I am trying to take a dataframe and convert it into sql. I am creating the table first to set the unique indexing to allow for a rolling update with out having duplicates if there happens to be two A. Rods over time. Though I can't seem to shake this table column error and i don't know why.
import pandas as pd
import sqlite3 as sq
conn = sq.connect('test.db')
c = conn.cursor()
def set_table():
c.execute("""CREATE TABLE IF NOT EXISTS players(
"#" INTEGER,
" " REAL,
"Named" TEXT,
"B/T" TEXT,
"Ht" TEXT,
"Wt" TEXT,
"DOB" TEXT);""")
conn.commit()
def set_index_table():
c.execute(""" CREATE UNIQUE INDEX index_unique
ON players (Named, DOB)""")
conn.commit()
set_table()
set_index_table()
roster_active = pd.read_html('http://m.yankees.mlb.com/roster',index_col=0)
df = roster_active[0]
df = df.rename(columns={'Name': 'Named'})

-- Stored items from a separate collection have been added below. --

theorem exec_stop_halted {s : State} (hs : s.seqState = .halted) : exec .stop s = .next (s.withCmdErr .halted) :=
  congrArg _ (if_pos hs)

/-- Settles O16: the first two checks of R105; STOP makes the one of HALTED itself. -/
theorem busyAndHaltedRejectCommands : Obligations.BusyAndHaltedRejectCommands := by
  unfold Obligations.BusyAndHaltedRejectCommands
  refine fun s i => ⟨fun hb hnop hstop => ?busy, fun hs hnop => ?halted⟩
  case busy =>
    obtain ⟨needsInit, start, e⟩ := exec_eq_acceptCommand hnop hstop
    rw [e, acceptCommand_busy _ _ _ hb]
  case halted =>
    by_cases hstop : i = .stop
    · rw [hstop, exec_stop_halted hs]
    · obtain ⟨needsInit, start, e⟩ := exec_eq_acceptCommand hnop hstop
      rw [e, acceptCommand_halted _ _ _ hs]

/-- Settles O15: the third check of R105. -/
theorem acquisitionNeedsInit : Obligations.AcquisitionNeedsInit := by
  unfold Obligations.AcquisitionNeedsInit
  exact fun s hs hd => ⟨congrArg _ (acceptCommand_notInit _ _ hs hd), congrArg _ (acceptCommand_notInit _ _ hs hd)⟩

/-! ### The start clauses -/

/-- Settles O9: in IDLE both commands are accepted. -/
theorem transferCommandsStart : Obligations.TransferCommandsStart := by
  unfold Obligations.TransferCommandsStart
  exact fun s reg data hs => ⟨exec_wrbyte_idle reg data hs, exec_rdword_idle reg hs⟩

/-- Settles O13: in IDLE INIT is accepted, since it does not need INIT_DONE. -/
theorem initStarts : Obligations.InitStarts := by
  unfold Obligations.InitStarts
  exact fun s hs => congrArg _ (acceptCommand_idle .init false startInit s hs (by simp))

/-- Settles O14: in IDLE with INIT_DONE = 1 both commands are accepted. -/
theorem acquisitionCommandsStart : Obligations.AcquisitionCommandsStart := by
  unfold Obligations.AcquisitionCommandsStart
  exact fun s hs hd => ⟨congrArg _ (acceptCommand_idle .frame true startFrame s hs fun _ => hd),
    congrArg _ (acceptCommand_idle .run true startRunFrame s hs fun _ => hd)⟩

/-! ### What an issue leaves unchanged -/

section
variable {s t : State} {i : Instr}

theorem issueMove_of_exec (h : exec i s = .next t) : IssueMove s i t := by
  obtain ⟨t', ht', m⟩ := exec_move i s
  rw [h] at ht'
  injection ht' with e
  exact e ▸ m

/-- `t` is `s` with no fields written but those that an issue can write: the position, `cmd_latch`, `cancel_pend` and
`wait_until`, the command error, DONE, INIT_DONE and FRAME_VALID, and RAW (30_encoding.md R105). -/
def State.IssueWrote (s t : State) : Prop :=
  ∃ seqState seqStep k latch cancelPend waitUntil cmdErr cmdCause done initDone frameValid raw,
    t = { s with
          seqState := seqState, seqStep := seqStep, k := k, latch := latch, cancelPend := cancelPend,
          waitUntil := waitUntil, cmdErr := cmdErr, cmdCause := cmdCause, done := done, initDone := initDone,
          frameValid := frameValid, raw := raw }

theorem issueMove_issueWrote (m : IssueMove s i t) : s.IssueWrote t := by
  cases m <;> exact ⟨_, _, _, _, _, _, _, _, _, _, _, _, rfl⟩

/-- Of the commands only DECODE writes RAW and DONE at its issue (42_decoder.md R160). -/
theorem issueMove_raw_done (m : IssueMove s i t) (hi : ∀ v, i ≠ .decode v) : t.raw = s.raw ∧ t.done = s.done := by
  cases m with
  | decoded v => exact absurd rfl (hi v)
  | _ => exact ⟨rfl, rfl⟩

/-- Of the commands only INIT writes INIT_DONE and `wait_until` at its issue (41_init.md R140). -/
theorem issueMove_initDone_waitUntil (m : IssueMove s i t) (hi : i ≠ .init) :
    t.initDone = s.initDone ∧ t.waitUntil = s.waitUntil := by
  cases m with
  | initStarted => exact absurd rfl hi
  | _ => exact ⟨rfl, rfl⟩

/-- Of the commands only FRAME and RUN write FRAME_VALID and `k` at their issue (43_acquisition.md R170, R174). -/
theorem issueMove_frameValid_k (m : IssueMove s i t) (hframe : i ≠ .frame) (hrun : i ≠ .run) :
    t.frameValid = s.frameValid ∧ t.k = s.k := by
  cases m with
  | frameStarted => exact absurd rfl hframe
  | runStarted => exact absurd rfl hrun
  | _ => exact ⟨rfl, rfl⟩

/-- Of the commands only STOP writes `cancel_pend` at its issue (43_acquisition.md R177). -/
theorem issueMove_cancelPend (m : IssueMove s i t) (hi : i ≠ .stop) : t.cancelPend = s.cancelPend := by
  cases m with
  | stopped => exact absurd rfl hi
  | _ => rfl

end

/-- Settles O18: an issue is one of the moves, each of which writes only its own command's fields. -/
theorem commandIssueFrame : Obligations.CommandIssueFrame := by
  unfold Obligations.CommandIssueFrame
  intro i s t h
  have m := issueMove_of_exec h
  have hraw := issueMove_raw_done m
  have hinit := issueMove_initDone_waitUntil m
  have hframe := issueMove_frameValid_k m
  have hcancel := issueMove_cancelPend m
  obtain ⟨_, _, _, _, _, _, _, _, _, _, _, _, rfl⟩ := issueMove_issueWrote m
  exact ⟨rfl, rfl, rfl, rfl, rfl, rfl, rfl, rfl, rfl, rfl, rfl, rfl, rfl, rfl, rfl, rfl, rfl, rfl, rfl, rfl, rfl, rfl,
    rfl, rfl, rfl, rfl, hraw, hinit, hframe, hcancel⟩

end Sys2Proof.Machine
end

section
/-! PROOFS. What a step of the sequencer leaves unchanged, NOP, and the reads of the host (40_bus_primitives.md
R120-R125). -/

namespace Sys2Proof.Machine

/-! ### The frame of a sequencer step -/

section
variable {s t : State}

/-- What the cancel step and every command move give, the sequencer's step gives. -/
theorem sequencerStep_of_moves {p : State → Prop} (hcancel : p (cancelStep s)) (hmove : ∀ t, CommandMove s t → p t) :
    p (sequencerStep s) := by
  rcases sequencerStep_move s with e | ⟨-, -, -, e⟩ | ⟨-, -, -, m⟩
  · exact e.symm ▸ hmove s .stay
  · exact e.symm ▸ hcancel
  · exact hmove _ m

/-- `t` has the fields of `s` that other agents write and the sequencer never does, besides CONFIG: `cmd_latch`, the command
error, `cancel_prev`, the read port, `rst_n`, the time, the parameters and the lists of the order and of the host. -/
def State.SameOutsideSequencer (s t : State) : Prop :=
  t.latch = s.latch ∧ t.cmdErr = s.cmdErr ∧ t.cmdCause = s.cmdCause ∧ t.cancelPrev = s.cancelPrev ∧
    t.hRdata = s.hRdata ∧ t.rstN = s.rstN ∧ t.now = s.now ∧ t.cfg = s.cfg ∧ t.schedule = s.schedule ∧
    t.program = s.program

theorem sameOutsideSequencer_refl (s : State) : s.SameOutsideSequencer s :=
  ⟨rfl, rfl, rfl, rfl, rfl, rfl, rfl, rfl, rfl, rfl⟩

theorem sameOutsideSequencer_endTransfer (h : s.SameOutsideSequencer t) : s.SameOutsideSequencer (endTransfer t) := by
  simpa [State.SameOutsideSequencer] using h

theorem commandMove_sameOutsideSequencer (m : CommandMove s t) : s.SameOutsideSequencer t := by
  cases m with
  | wrote => exact sameOutsideSequencer_endTransfer (sameOutsideSequencer_refl s)
  | readWord => exact sameOutsideSequencer_endTransfer (sameOutsideSequencer_refl s)
  | _ => exact sameOutsideSequencer_refl s

/-- Of the command moves only RDWORD's transfer writes RAW (40_bus_primitives.md R122). -/
theorem commandMove_raw (m : CommandMove s t) (hs : s.seqState ≠ .prim) : t.raw = s.raw := by
  cases m with
  | wrote => exact endTransfer_raw _
  | readWord _ _ _ _ hprim => exact absurd hprim hs
  | _ => rfl

/-- Of the command moves only READ and STATS write the pixel buffer (43_acquisition.md R171, R172). -/
theorem commandMove_pix (m : CommandMove s t) (hframe : s.seqState ≠ .frame) (hrun : s.seqState ≠ .runFrame) :
    t.pix = s.pix := by
  cases m with
  | wrote => exact endTransfer_pix _
  | readWord => exact endTransfer_pix _
  | readPixel _ _ _ _ hs => exact absurd hs (not_or_intro hframe hrun)
  | completed hs => exact absurd hs (not_or_intro hframe hrun)
  | _ => rfl

/-- Of the command moves only INIT's last writes INIT_DONE (41_init.md R140). -/
theorem commandMove_initDone (m : CommandMove s t) (hs : s.seqState ≠ .init) : t.initDone = s.initDone := by
  cases m with
  | initDone hinit => exact absurd hinit hs
  | wrote => exact endTransfer_initDone _
  | readWord => exact endTransfer_initDone _
  | _ => rfl

@[simp] theorem endTransfer_pixel (s : State) (i : Fin 64) : (endTransfer s).pixel i = s.pixel i :=
  congrArg (·[i]) (endTransfer_pix s)

/-- The bands are all that STATS writes of the pixel buffer (43_acquisition.md R172). -/
@[simp] theorem completeFrame_pixel_raw (s : State) (i : Fin 64) : ((completeFrame s).pixel i).raw = (s.pixel i).raw := by
  simp [State.pixel]

/-- A READ writes the raw word of entry `k` and STATS writes none (43_acquisition.md R171, R172). -/
theorem commandMove_pixel_raw (m : CommandMove s t) {i : Fin 64} (hi : i.val ≠ s.k) :
    (t.pixel i).raw = (s.pixel i).raw := by
  cases m with
  | wrote => exact congrArg Pixel.raw (endTransfer_pixel _ i)
  | readWord => exact congrArg Pixel.raw (endTransfer_pixel _ i)
  | readPixel => exact congrArg Pixel.raw ((storePixel_pixel _ _ _ i).trans (if_neg hi))
  | completed => exact completeFrame_pixel_raw s i
  | _ => rfl

end

/-- Settles O19: no move writes what is outside the sequencer, and each other field is written by the moves of its own
states; the cancel step writes none of them. -/
theorem sequencerStepFrame : Obligations.SequencerStepFrame := by
  unfold Obligations.SequencerStepFrame
  intro s
  obtain ⟨hlatch, herr, hcause, hprev, hport, hrst, hnow, hcfg, hschedule, hprogram⟩ :=
    sequencerStep_of_moves (p := s.SameOutsideSequencer) (sameOutsideSequencer_refl s)
      fun _ => commandMove_sameOutsideSequencer
  refine ⟨sequencerStep_config s, hlatch, herr, hcause, hprev, hport, hrst, hnow, hcfg, hschedule, hprogram,
    sequencerStep_onBus s, fun hs => ?raw, fun hframe hrun => ?pix, fun hs => ?initDone, fun i hi => ?pixelRaw⟩
  case raw => exact sequencerStep_of_moves (p := (·.raw = s.raw)) rfl fun _ m => commandMove_raw m hs
  case pix => exact sequencerStep_of_moves (p := (·.pix = s.pix)) rfl fun _ m => commandMove_pix m hframe hrun
  case initDone => exact sequencerStep_of_moves (p := (·.initDone = s.initDone)) rfl fun _ m => commandMove_initDone m hs
  case pixelRaw =>
    exact sequencerStep_of_moves (p := fun t => (t.pixel i).raw = (s.pixel i).raw) rfl fun _ m =>
      commandMove_pixel_raw m hi

/-! ### NOP -/

/-- Of the words with OP = 0 only the word 0 passes the row's test: the rest of NOP is must-be-zero (30_encoding.md R102,
R104). -/
theorem decodeWord_eq_reserved_of_op_zero {w : Word} (hop : w.toNat % 16 = 0) (hw : w ≠ 0) :
    decodeWord w = .error .reserved := by
  have htest : w &&& cmdMask 0 ≠ cmdMatch 0 := by
    have hmask : w &&& cmdMask 0 = w := BitVec.and_allOnes
    rwa [hmask]
  exact decodeWord_eq_reserved (by omega) (by rwa [hop])

/-- Settles O8: NOP's issue is the identity, its word is its encoding, and any other word with OP = 0 is rejected. -/
theorem nopChangesNothing : Obligations.NopChangesNothing := by
  unfold Obligations.NopChangesNothing
  refine ⟨fun _ => rfl, everyCommandDecodesFromItsEncoding .nop, fun s u w hr hw hop hne => ?reserved⟩
  case reserved =>
    rw [step_of_writes_cmd hr hw, issueCommand_error (decodeWord_eq_reserved_of_op_zero hop hne)]
    rfl

/-! ### Host reads -/

/-- The host's step when both lists name it runs the host's next line. -/
theorem step_of_hostLine {s : State} {l : HostLine} {es : List Event} {ls : List HostLine}
    (hs : s.schedule = .host :: es) (hp : s.program = l :: ls) :
    step s = runHostLine l { s with schedule := es, program := ls } := by
  rw [step_of_schedule hs]
  simp only [runEvent, hostStep, hp]

/-- A POLL is a read that leaves its line in place until the masked value is seen (30_encoding.md R108). -/
theorem runHostLine_poll (a : BitVec 8) (m v : Word) (s : State) :
    runHostLine (.poll a m v) s =
      .next { hostRead a s with
              program := if readReg s a &&& m = v then s.program else .poll a m v :: s.program } := by
  unfold runHostLine
  dsimp only
  split <;> rfl

/-- Settles O37: both lines are a `hostRead`, which shows the register of the state whose lists have moved on. -/
theorem hostReadsHaveNoSideEffect : Obligations.HostReadsHaveNoSideEffect := by
  unfold Obligations.HostReadsHaveNoSideEffect
  intro s a es ls hs
  refine ⟨fun hp => step_of_hostLine hs hp, fun m v hp => ?poll⟩
  case poll =>
    rw [step_of_hostLine hs hp, runHostLine_poll, hp]
    rfl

df.to_sql('players', conn, if_exists='append')
conn.commit()
conn.close()
sqlite3.OperationalError: table players has no column named
Thank you for your time.
So I am not completely sure why this doesn't work but I found how I could get it to work. I believe it had something to do with the dataframe index. So I defined what columns I wanted to select for the dataframe and that worked.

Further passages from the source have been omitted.